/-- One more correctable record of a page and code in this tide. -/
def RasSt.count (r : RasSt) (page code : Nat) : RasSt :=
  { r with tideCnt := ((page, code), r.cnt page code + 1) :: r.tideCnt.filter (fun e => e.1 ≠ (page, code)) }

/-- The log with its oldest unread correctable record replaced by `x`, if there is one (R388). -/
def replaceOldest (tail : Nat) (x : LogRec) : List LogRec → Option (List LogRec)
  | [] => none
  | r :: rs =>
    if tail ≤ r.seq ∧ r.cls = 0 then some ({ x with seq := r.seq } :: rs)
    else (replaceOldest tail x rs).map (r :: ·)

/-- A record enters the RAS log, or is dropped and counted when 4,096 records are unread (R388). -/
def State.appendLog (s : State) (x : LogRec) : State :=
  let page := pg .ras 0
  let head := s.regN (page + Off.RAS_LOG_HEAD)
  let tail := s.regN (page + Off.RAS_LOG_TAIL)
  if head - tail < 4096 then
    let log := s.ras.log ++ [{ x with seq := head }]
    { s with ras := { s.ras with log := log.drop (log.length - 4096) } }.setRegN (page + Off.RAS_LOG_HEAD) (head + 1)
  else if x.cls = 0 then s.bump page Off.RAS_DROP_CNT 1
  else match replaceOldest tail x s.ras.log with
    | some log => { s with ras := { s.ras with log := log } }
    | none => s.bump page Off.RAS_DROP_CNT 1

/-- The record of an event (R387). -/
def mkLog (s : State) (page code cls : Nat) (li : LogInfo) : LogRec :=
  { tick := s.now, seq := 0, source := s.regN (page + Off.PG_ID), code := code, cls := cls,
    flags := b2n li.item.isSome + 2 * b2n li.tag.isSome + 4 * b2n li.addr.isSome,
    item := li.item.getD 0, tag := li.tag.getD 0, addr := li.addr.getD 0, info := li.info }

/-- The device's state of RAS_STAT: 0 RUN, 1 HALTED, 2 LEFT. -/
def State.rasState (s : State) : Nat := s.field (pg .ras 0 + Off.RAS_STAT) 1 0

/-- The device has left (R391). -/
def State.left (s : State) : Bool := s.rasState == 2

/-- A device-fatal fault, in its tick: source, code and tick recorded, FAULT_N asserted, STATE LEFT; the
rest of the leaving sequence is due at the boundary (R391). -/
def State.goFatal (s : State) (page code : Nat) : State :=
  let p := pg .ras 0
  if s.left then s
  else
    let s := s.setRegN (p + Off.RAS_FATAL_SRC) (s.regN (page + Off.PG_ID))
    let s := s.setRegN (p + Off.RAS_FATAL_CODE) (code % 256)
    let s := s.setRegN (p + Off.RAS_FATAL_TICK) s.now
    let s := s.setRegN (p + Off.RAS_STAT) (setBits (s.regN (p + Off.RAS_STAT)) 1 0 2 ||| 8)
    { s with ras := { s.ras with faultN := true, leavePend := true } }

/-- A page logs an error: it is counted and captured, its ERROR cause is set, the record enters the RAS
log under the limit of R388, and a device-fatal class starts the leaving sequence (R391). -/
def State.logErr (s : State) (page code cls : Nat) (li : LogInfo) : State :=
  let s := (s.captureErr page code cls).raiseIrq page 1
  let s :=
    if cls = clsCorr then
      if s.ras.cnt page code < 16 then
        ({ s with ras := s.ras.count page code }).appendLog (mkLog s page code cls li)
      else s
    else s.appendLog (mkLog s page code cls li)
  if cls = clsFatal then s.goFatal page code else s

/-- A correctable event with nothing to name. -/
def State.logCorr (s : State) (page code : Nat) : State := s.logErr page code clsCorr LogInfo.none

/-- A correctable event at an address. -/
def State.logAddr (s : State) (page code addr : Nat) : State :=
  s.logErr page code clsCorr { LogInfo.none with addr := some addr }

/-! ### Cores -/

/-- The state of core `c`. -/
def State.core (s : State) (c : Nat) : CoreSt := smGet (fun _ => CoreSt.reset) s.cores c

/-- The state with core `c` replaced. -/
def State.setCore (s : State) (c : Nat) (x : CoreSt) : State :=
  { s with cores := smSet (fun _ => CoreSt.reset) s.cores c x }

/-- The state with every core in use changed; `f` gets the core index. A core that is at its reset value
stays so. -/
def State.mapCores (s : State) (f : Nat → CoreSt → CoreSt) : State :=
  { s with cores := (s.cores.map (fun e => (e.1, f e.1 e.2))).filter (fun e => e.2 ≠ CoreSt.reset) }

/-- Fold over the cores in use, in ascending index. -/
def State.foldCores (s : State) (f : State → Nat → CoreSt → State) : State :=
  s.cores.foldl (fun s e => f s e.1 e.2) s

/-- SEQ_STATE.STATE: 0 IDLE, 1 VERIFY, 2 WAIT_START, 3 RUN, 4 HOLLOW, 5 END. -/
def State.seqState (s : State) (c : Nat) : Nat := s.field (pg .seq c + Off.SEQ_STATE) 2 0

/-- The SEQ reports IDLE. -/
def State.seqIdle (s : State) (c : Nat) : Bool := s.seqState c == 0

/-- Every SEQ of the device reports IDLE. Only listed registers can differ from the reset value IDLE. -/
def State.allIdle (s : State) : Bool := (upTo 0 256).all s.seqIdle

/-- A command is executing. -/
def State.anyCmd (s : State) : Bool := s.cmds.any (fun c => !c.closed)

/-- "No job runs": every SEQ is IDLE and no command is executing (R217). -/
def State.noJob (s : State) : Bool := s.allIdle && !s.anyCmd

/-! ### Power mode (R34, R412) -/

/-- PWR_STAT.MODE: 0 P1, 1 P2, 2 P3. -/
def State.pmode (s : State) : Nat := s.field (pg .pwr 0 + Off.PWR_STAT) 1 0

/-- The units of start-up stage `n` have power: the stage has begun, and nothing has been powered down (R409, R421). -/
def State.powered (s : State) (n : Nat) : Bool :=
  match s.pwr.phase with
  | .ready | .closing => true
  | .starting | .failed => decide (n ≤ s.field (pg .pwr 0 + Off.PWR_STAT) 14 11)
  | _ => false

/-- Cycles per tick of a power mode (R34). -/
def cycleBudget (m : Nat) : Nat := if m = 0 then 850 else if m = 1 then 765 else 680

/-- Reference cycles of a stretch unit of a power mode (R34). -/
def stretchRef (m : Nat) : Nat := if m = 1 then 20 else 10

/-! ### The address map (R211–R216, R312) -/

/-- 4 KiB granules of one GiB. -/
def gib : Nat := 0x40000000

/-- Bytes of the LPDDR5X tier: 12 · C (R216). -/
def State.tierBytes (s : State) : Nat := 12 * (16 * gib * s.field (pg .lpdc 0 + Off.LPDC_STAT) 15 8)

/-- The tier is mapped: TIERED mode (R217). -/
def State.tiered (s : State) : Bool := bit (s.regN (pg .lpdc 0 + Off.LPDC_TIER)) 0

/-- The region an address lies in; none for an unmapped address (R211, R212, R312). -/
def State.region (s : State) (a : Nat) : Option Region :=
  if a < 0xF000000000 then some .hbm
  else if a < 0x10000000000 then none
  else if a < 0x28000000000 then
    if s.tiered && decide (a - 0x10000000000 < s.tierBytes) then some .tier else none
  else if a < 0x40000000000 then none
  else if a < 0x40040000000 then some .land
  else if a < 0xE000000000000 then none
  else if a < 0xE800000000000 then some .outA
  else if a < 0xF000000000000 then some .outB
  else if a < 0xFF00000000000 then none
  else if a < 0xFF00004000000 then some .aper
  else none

--

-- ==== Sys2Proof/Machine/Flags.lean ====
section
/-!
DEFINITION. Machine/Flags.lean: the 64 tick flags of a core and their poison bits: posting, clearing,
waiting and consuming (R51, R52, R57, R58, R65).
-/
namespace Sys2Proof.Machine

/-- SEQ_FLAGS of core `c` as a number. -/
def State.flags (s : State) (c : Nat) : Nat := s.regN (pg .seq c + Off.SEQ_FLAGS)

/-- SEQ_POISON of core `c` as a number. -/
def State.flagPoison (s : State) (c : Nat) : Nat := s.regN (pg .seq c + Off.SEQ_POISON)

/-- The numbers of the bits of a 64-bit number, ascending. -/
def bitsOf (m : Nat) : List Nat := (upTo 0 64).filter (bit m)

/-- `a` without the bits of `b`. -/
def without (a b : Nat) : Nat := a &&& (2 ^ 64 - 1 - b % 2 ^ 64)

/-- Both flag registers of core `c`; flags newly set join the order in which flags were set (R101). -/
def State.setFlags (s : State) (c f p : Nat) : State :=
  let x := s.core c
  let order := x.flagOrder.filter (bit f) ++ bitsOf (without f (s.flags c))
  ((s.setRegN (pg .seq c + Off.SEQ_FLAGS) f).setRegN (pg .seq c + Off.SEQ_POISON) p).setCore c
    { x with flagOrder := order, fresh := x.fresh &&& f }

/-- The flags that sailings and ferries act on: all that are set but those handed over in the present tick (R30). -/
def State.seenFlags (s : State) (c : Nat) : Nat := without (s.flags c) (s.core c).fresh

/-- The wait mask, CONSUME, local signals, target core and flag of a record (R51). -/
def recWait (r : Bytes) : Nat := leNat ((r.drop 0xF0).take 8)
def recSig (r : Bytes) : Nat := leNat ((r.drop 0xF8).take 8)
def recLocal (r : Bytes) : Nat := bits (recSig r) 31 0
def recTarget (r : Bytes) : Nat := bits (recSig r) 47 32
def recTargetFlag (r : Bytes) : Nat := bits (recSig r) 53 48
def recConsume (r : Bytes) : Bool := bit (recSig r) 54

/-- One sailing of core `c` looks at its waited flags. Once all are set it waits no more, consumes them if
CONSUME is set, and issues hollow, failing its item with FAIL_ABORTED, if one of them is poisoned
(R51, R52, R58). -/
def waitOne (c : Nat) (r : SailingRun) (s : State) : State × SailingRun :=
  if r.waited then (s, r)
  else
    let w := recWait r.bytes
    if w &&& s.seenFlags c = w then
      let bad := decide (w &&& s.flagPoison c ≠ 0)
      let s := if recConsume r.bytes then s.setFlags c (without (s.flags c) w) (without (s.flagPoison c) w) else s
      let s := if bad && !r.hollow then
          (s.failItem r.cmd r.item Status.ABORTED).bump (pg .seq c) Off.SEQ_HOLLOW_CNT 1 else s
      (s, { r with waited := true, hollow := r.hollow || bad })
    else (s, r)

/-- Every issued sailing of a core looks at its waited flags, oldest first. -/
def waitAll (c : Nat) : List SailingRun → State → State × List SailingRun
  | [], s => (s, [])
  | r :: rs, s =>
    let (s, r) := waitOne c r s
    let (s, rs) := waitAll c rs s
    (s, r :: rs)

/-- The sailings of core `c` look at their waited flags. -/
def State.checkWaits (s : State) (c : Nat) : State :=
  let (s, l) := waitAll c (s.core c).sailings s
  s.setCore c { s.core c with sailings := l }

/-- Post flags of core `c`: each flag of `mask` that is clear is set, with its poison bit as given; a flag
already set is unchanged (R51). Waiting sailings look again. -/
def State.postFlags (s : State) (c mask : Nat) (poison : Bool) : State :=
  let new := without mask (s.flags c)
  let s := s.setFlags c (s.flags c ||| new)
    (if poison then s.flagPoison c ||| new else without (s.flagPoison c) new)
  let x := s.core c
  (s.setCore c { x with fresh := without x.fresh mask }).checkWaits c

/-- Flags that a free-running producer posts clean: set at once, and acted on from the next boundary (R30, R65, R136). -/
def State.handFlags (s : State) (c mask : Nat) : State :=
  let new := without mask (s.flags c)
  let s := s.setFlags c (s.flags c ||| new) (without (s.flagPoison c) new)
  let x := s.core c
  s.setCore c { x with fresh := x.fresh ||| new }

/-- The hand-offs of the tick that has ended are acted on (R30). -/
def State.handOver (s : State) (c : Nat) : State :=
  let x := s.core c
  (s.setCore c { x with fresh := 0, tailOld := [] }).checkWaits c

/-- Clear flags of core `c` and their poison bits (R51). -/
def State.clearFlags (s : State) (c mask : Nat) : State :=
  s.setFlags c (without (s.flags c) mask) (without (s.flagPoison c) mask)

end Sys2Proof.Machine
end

■ What to work on
In the data above, start at the line that has "this tide. -/", stop after the line that has "item := li.item.getD", and print every line in between exactly as it stands.

■ Result of this task
/-- One more correctable record of a page and code in this tide. -/
def RasSt.count (r : RasSt) (page code : Nat) : RasSt :=
  { r with tideCnt := ((page, code), r.cnt page code + 1) :: r.tideCnt.filter (fun e => e.1 ≠ (page, code)) }

/-- The log with its oldest unread correctable record replaced by `x`, if there is one (R388). -/
def replaceOldest (tail : Nat) (x : LogRec) : List LogRec → Option (List LogRec)
  | [] => none
  | r :: rs =>
    if tail ≤ r.seq ∧ r.cls = 0 then some ({ x with seq := r.seq } :: rs)
    else (replaceOldest tail x rs).map (r :: ·)

/-- A record enters the RAS log, or is dropped and counted when 4,096 records are unread (R388). -/
def State.appendLog (s : State) (x : LogRec) : State :=
  let page := pg .ras 0
  let head := s.regN (page + Off.RAS_LOG_HEAD)
  let tail := s.regN (page + Off.RAS_LOG_TAIL)
  if head - tail < 4096 then
    let log := s.ras.log ++ [{ x with seq := head }]
    { s with ras := { s.ras with log := log.drop (log.length - 4096) } }.setRegN (page + Off.RAS_LOG_HEAD) (head + 1)
  else if x.cls = 0 then s.bump page Off.RAS_DROP_CNT 1
  else match replaceOldest tail x s.ras.log with
    | some log => { s with ras := { s.ras with log := log } }
    | none => s.bump page Off.RAS_DROP_CNT 1

/-- The record of an event (R387). -/
def mkLog (s : State) (page code cls : Nat) (li : LogInfo) : LogRec :=
  { tick := s.now, seq := 0, source := s.regN (page + Off.PG_ID), code := code, cls := cls,
    flags := b2n li.item.isSome + 2 * b2n li.tag.isSome + 4 * b2n li.addr.isSome,
    item := li.item.getD 0, tag := li.tag.getD 0, addr := li.addr.getD 0, info := li.info }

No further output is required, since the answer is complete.